--- START ---

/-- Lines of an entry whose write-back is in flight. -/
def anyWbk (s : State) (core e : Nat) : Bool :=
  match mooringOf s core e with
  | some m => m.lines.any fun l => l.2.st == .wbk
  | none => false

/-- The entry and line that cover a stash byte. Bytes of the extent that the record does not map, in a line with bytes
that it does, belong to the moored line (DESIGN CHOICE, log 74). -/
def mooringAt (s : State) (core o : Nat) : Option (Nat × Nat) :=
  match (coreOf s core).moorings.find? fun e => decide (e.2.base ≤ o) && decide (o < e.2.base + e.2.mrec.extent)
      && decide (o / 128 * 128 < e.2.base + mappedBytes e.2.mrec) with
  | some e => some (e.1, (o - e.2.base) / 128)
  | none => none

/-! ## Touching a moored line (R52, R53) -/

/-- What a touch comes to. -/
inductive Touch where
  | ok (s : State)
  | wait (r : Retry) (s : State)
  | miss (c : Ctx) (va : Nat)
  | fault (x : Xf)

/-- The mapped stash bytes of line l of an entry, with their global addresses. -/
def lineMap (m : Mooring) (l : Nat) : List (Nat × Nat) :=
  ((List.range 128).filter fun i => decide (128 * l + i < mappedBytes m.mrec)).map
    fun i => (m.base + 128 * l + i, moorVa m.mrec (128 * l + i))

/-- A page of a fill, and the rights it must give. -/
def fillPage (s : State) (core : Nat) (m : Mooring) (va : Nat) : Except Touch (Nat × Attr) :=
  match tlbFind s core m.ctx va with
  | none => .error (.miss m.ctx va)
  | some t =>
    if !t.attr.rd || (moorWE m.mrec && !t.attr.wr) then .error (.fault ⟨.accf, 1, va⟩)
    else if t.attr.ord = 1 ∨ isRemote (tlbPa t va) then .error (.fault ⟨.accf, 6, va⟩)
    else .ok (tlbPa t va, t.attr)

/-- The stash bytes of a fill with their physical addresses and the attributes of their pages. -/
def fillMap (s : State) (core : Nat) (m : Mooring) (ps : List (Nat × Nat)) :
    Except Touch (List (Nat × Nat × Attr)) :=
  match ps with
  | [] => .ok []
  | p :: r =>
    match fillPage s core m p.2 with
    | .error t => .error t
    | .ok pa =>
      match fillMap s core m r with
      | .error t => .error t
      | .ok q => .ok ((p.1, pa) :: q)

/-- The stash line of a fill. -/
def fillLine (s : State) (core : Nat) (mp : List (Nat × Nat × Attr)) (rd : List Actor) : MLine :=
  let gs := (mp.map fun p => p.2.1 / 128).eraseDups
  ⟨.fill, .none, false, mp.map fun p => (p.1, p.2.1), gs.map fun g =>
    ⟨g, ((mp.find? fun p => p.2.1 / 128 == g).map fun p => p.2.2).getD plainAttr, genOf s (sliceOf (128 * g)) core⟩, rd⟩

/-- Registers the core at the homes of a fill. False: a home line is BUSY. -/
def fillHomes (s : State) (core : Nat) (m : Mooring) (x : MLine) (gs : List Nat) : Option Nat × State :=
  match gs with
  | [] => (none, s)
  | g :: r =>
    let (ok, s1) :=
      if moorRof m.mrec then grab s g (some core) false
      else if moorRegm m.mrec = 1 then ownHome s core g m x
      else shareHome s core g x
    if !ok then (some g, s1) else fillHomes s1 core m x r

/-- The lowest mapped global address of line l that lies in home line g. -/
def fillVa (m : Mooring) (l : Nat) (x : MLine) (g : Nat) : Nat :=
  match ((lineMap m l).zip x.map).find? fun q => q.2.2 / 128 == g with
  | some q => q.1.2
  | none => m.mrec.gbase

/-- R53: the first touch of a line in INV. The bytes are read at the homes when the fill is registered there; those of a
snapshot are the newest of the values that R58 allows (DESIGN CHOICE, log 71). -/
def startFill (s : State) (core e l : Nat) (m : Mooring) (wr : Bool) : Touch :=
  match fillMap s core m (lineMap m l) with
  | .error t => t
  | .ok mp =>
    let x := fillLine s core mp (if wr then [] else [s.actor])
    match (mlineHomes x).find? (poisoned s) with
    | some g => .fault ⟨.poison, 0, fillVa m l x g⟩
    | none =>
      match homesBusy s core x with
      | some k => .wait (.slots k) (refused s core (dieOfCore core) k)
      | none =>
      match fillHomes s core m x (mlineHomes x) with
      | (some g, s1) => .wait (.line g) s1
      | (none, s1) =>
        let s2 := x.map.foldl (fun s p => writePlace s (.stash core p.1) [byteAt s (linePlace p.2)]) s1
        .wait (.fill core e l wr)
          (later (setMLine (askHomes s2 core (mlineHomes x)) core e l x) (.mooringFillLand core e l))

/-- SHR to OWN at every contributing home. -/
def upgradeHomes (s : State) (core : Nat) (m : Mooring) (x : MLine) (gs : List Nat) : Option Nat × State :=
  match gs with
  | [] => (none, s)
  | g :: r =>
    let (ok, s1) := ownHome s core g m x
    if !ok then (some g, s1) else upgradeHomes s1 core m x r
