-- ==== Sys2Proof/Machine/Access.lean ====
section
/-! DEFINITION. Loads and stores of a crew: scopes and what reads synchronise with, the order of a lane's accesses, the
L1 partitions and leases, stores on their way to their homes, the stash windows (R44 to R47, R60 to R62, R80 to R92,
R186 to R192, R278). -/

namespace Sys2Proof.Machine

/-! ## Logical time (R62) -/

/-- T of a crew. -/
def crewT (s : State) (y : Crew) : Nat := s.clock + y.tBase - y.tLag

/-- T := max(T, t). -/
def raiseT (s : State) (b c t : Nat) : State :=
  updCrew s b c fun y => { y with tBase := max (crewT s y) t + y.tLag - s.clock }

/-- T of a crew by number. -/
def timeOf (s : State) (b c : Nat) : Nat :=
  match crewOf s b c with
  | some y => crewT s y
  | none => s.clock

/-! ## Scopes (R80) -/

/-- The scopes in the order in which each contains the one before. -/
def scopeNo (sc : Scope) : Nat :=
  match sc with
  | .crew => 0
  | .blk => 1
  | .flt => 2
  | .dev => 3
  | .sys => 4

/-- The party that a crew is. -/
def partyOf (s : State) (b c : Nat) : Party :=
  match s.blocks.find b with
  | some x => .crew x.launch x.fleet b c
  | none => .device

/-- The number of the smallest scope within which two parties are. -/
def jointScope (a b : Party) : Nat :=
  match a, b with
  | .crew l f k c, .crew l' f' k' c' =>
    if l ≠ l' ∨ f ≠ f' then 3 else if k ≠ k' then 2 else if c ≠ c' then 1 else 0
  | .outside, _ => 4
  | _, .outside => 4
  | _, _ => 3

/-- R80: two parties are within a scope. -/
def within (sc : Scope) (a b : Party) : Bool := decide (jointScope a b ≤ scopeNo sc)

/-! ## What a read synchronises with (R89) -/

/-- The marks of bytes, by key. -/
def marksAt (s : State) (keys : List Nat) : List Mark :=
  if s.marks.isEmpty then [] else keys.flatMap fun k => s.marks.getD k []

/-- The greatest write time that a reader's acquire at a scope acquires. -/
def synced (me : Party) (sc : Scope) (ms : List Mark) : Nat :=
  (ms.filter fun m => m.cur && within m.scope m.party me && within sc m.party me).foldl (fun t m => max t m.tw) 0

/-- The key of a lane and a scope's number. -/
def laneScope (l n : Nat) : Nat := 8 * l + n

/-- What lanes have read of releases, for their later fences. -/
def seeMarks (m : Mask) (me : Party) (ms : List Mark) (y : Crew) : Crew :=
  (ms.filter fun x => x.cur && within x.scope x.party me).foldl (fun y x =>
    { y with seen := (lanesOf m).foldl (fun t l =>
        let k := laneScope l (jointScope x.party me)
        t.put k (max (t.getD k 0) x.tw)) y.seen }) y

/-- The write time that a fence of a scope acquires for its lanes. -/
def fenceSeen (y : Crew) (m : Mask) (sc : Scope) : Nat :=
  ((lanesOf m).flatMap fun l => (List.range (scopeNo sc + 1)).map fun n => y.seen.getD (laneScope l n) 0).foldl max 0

--- END ---

**AIM OF THE TASK**
Your output must be the lines of the material above, from the first through the line that contains "match (coreOf s", copied exactly. Include both endpoints and nothing else.

**EXPECTED ANSWER**
/-- Lines of an entry whose write-back is in flight. -/
def anyWbk (s : State) (core e : Nat) : Bool :=
  match mooringOf s core e with
  | some m => m.lines.any fun l => l.2.st == .wbk
  | none => false

/-- The entry and line that cover a stash byte. Bytes of the extent that the record does not map, in a line with bytes
that it does, belong to the moored line (DESIGN CHOICE, log 74). -/
def mooringAt (s : State) (core o : Nat) : Option (Nat × Nat) :=
  match (coreOf s core).moorings.find? fun e => decide (e.2.base ≤ o) && decide (o < e.2.base + e.2.mrec.extent)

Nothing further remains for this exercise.